My idea was the following : use the SURF algorithm by starting from the tutorial sample demonstrating Feature Matching. This sample shows how to detect an object by matching it with a reference image of that same object. This will provide me with a way to detect the object in the scene using one of the two webcam (say the left one). Then my idea is to use that same algorithm to find the corresponding features in the second webcam image.
This way, I’ll obtain two point clouds (one for each webcam) that are mapped to the object I want to detect. Then by calculating the mean of each point cloud, I’ll get the center of the object seen on each image. So, in the end I have the object position on both images.

Let’s summarize the stereo object detection algorithm I’ll program :

  1. The inputs :
    1. Two webcam images (left webcam, right webcam)
    2. A reference image of the object to be found
  2. The function block :
    1. Extract SURF features from the reference image
    2. Extract SURF features from the left webcam image
    3. Match the features to find where the object is on the left webcam image
    4. Extract SURF features from the right webcam image
    5. Match the features found on step C to find where the object is on the right image
  3. The outputs :
    1. Point cloud of the object on the left image
    2. Point cloud of the object on the right image

After spending some hard time to understand the EmguCV functions and implementing some of mine, I finally came to a stable algorithm that is able to detect an object on both webcams and outputs the point clouds.

The results :

To develop this idea I created a Visual Studio project in which I experimented and put together all the blocks I needed to reach my goal.

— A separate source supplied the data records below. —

/-- The trap CSRs (R314). -/
structure TrapCsrs where
  /-- Bits [54:2] of `tvec`. -/
  tvec : BitVec 53
  /-- Bits [63:2] of `tepc`. -/
  tepc : BitVec 62
  cause : BitVec 16
  detail : BitVec 4
  tval : Word
  ih : Bool
  pm : Bool
  rk : BitVec 2
  imp : Bool
  eng : BitVec 3
  more : Bool
  seq : BitVec 16
  tscratch : Word
  deriving DecidableEq, Repr

/-- The causes of R313, by their codes. -/
abbrev Cause := Nat

/-- An engine fault waiting for a boundary (R311, R312). -/
structure EngineFault where
  cause : Cause
  tval : Word
  eng : BitVec 3
  seq : BitVec 16
  deriving DecidableEq, Repr

/-! ## Issue ring, messages, tiles -/

/-- The state of an issue in the ring (R318). -/
inductive IssueState where
  | queued | running | complete | discarded
  deriving DecidableEq, Repr

/-- One entry of the issue ring (R318). -/
structure Issue where
  seq : BitVec 16
  eng : BitVec 3
  index : BitVec 12
  mx : Bool
  state : IssueState
  deriving DecidableEq, Repr

/-- An inbox message (R109). -/
structure Msg where
  eng : BitVec 3
  arrival : Bool
  status : BitVec 4
  seq : BitVec 16
  tag : BitVec 8
  cells : BitVec 32
  source : BitVec 12
  deriving DecidableEq, Repr

/-- The state of a tile (R105). -/
inductive TileState where
  | empty | filling | ready | draining
  deriving DecidableEq, Repr, Inhabited

/-- One entry of the tile table (R105). -/
structure Tile where
  state : TileState
  rel : Bool
  off : BitVec 20
  len : BitVec 20
  rows : BitVec 16
  lo0 : BitVec 32
  remaining : BitVec 32
  deriving DecidableEq, Repr, Inhabited

/-- An empty tile, zero in every field (R105). -/
def Tile.empty : Tile := ⟨.empty, false, 0, 0, 0, 0, 0⟩

/-- An entry of the data-error log (R322). -/
structure LogEntry where
  word0 : Word
  word1 : Word
  deriving DecidableEq, Repr

/-- An operation that posts a message: its kind (an engine code, 5 for an accumulator command), number and issuing core (R183). -/
structure OpKey where
  kind : Nat
  seq : BitVec 16
  source : BitVec 12
  deriving DecidableEq, Repr

/-- A write that agents of its core may not have seen: one cell or element that an engine has written (R9, R155, R172, R183), or a store
of the control stream that commands already issued may miss (R177). -/
structure Unseen where
  /-- Physical address, what the bytes were, what it made them, and the bits of each byte that it writes. -/
  pa : Nat
  old : List Byte
  new : List Byte
  mask : Byte
  /-- The operation that made it; a store has a kind of its own, above those of engines. -/
  key : OpKey
  /-- The tile it fills. -/
  tile : Option (BitVec 8)
  /-- The tiles that vector commands which made it, or come after it, have started on. -/
  used : List (BitVec 8)
  /-- Operations whose post comes after it, those whose reads do, and those that make writes after it. -/
  posts : List OpKey
  reads : List OpKey
  writes : List OpKey
  /-- The number the stream gave next when it had seen it: commands issued before may still miss it. -/
  since : Option (BitVec 16)
  /-- Later events of the stream come after it. A store meets its own stream's later writes only past a fence. -/
  met : Bool
  deriving DecidableEq, Repr

/-- Words that a `cp.reg` has landed in x, f or vp registers and whose message the target has not dequeued (R50). Entries for q0 are
ordered by their landing (R157). -/
structure Landing where
  seq : BitVec 16
  source : BitVec 12
  off : Nat
  words : List Word
  deriving DecidableEq, Repr

/-! ## Engine commands -/

/-- The pair of a matrix instruction (R11). -/
inductive Pair where
  | k8k8 | k4k4 | k8k4 | k4k8 | i8i8 | i4i4 | f16f16 | b16b16
  deriving DecidableEq, Repr

/-- A matrix instruction as issued: its operands are read at issue (R143). -/
structure MxCmd where
  pair : Pair
  mode : MxMode
  acd : AccReg
  a : Word
  b : Word
  fs : Word32
  mask : BitVec 4
  /-- The tile of A (bit 0) or B (bit 1) was empty at issue: it is not waited for (R24). -/
  unbound : BitVec 2
  deriving DecidableEq, Repr

/-- A command in a queue, with everything captured at issue (R22, R96, R152). -/
structure Cmd where
  words : CmdWords
  /-- `none` for a matrix instruction of custom-1. -/
  mx : Option MxCmd
  seq : BitVec 16
  /-- Address of the command word in the pool. -/
  pool : Word
  /-- The patch or the count did not fit: BAD_COMMAND at acceptance (R22, R66). -/
  bad : Bool
  /-- Issued in supervisor mode (R295). -/
  sup : Bool
  region : Region
  /-- Line lengths of a ragged region, read at issue (R99); `none` if its table leaves the scratchpad. -/
  lens : Option (List Nat)
  td1 : Td
  td2 : Td
  /-- Captured issue values of the pointers named as vp1, vpb, vpd and vpc, and their generation. -/
  ptrs : List (BitVec 4 × VPtr × Nat)
  /-- The offset of a pointer that named a tile that was empty at issue (R153). -/
  emptyTile : Option (BitVec 20)
  ctr0 : Word
  /-- Logical number of the issuing core (R109, R123). -/
  lcore : Nat
  /-- The fill tile with the cells expected, and the source tile, found at issue (R106, R107). -/
  fill : Option (BitVec 8 × Nat)
  from? : Option (BitVec 8)
  deriving DecidableEq, Repr

/-- An exact running sum: `num * 2^ex` with what IEEE special values it has met (R164). -/
structure ExactSum where
  num : Int
  ex : Int
  nan : Bool
  pinf : Bool
  ninf : Bool
  /-- Every term so far was a negative zero. -/
  negZero : Bool
  deriving DecidableEq, Repr, Inhabited

/-- A vector command that has started (R168). -/
structure VRun where
  cmd : Cmd
  step : Nat
  ptrs : List (BitVec 4 × VPtr × Nat)
  /-- The popped scalar, or the greatest element so far of `v.red.max`. -/
  scalar : Word
  sum : ExactSum
  outCount : Nat
  flags : BitVec 8
  /-- A q1 entry still to push and a message still to post (R156, R158). -/
  push : Option Word
  post : Option Msg
  /-- Every step is done. -/
  done : Bool
  deriving DecidableEq, Repr

/-- A copy in flight (R326): the resume point counts cells (or rows, words, bytes) in order. -/
structure CopyRun where
  cmd : Cmd
  pos : Nat
  /-- The index-list entry of the row in progress, read once (R100). -/
  entry : Option Nat
  written : Nat
  clipped : Bool
  dataErr : Bool
  status : Nat
  /-- A `cp.reg` has landed at its target (R101). -/
  landed : Bool
  /-- Every cell is done and the message waits to post (R110). -/
  post : Option Msg
  deriving DecidableEq, Repr

/-- A joint product of which this core is a participant, by its mask: the next K-block (R146). -/
structure MxRun where
  cmd : Cmd
  k : Nat
  block : Nat
  flags : BitVec 8
  deriving DecidableEq, Repr

/-- The matrix engine's head. -/
inductive MatrixRun where
  | product (r : MxRun)
  /-- An accumulator command whose message waits to post. -/
  | posting (c : Cmd) (m : Msg) (flags : BitVec 8)
  deriving DecidableEq, Repr

/-- A collective command that has started: chunks sent into the router and chunks taken back (R276, R278). -/
structure CollRun where
  cmd : Cmd
  sent : Nat
  received : Nat
  written : Nat
  flags : BitVec 8
  /-- The step of its entry that a `co.red` or `co.bcast` belongs to (R277). -/
  step : Nat
  /-- At a stop: the chunk number before which every member stops (R281). -/
  limit : Option Nat
  post : Option Msg
  deriving DecidableEq, Repr

/-- A media command whose message waits to post. -/
structure MediaRun where
  cmd : Cmd
  flags : BitVec 8
  post : Option Msg
  deriving DecidableEq, Repr

/-- The engines of a core: queues (R20, R23) and what runs. -/
structure Engines where
  vq : List Cmd
  cq : List Cmd
  mq : List Cmd
  kq : List Cmd
  dq : List Cmd
  vrun : Option VRun
  copies : List CopyRun
  /-- What the copy engine does next: 0 starts the head of its queue, k + 1 moves the copy in flight number k. -/
  pick : Nat
  mrun : Option MatrixRun
  krun : Option CollRun
  drun : Option MediaRun
  /-- A matrix head posted to the row barrier (R132). -/
  posted : Bool
  deriving DecidableEq, Repr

I ended with an application that shows the two webcam images with little circles and lines that clearly shows what have been found.

Here is a screenshot of the application detecting the object.

Stereo vision feature extraction application. Red points are instantaneous detected points, the blue ones are the average points found from the instantaneous points.

Stereo vision feature extraction application. Red points are instantaneous detected points, the blue ones are the average points found from the instantaneous points.

What you can see here, is an image formed of the concatenation of the left and right webcam. The object is a small wood cube on which I drew lines to make the object easier to detect. The blue points are the averaged points on each view, calculated from the instantaneous detected points. The red ones are the instantaneous detected features that belong to the reference image as well as the left and right image from the webcams.

The buttons are :

  • Take snapshot : to take a snapshot of the object to get the reference image. This image will then be used as a reference image. I also manually create a mask to specify the algorithm what exactly is my object in the scene.
  • Reset object position : this button resets the average position to restart from the newly detected points
  • Remember object position : this stores the object position as well a the robot arm position at which the object is being seen
  • Remember arm target position : it stores the object position (X and Y for each image), the robot arm position at which the object has been detected and the robot arm position when it’s on the object in a MongoDB database. For this step, once the object has been detected, I manually move the arm to be on the object, ready to grip it. In a sense, I demonstrate it what it should do.
  • Pause/resume object detection : as its name says, it pauses or resumes the object detection loop

Using this application and process, I obtained a database that is composed of many records like this one :

This is a view of one record created by the application

This is a view of one record created by the application

Now that I have that database, I can start to train a model that will calculate the arm final position thanks to the starting position and detected object position ! Now, this is really going to be interesting as I’ll see what the model is able to do ! Reach the object or not ?

In a nutshell

The idea is to make my robot arm to be able to reach an object it has seen with its webcams. I made an application that extracts features from a reference image and detect these same features in the left and right webcam image. This allows me to get the position of the object in each image. Then I built a database containg the object position on the images, the robot arm position when the object has been detected and the arm position when it’s on the object.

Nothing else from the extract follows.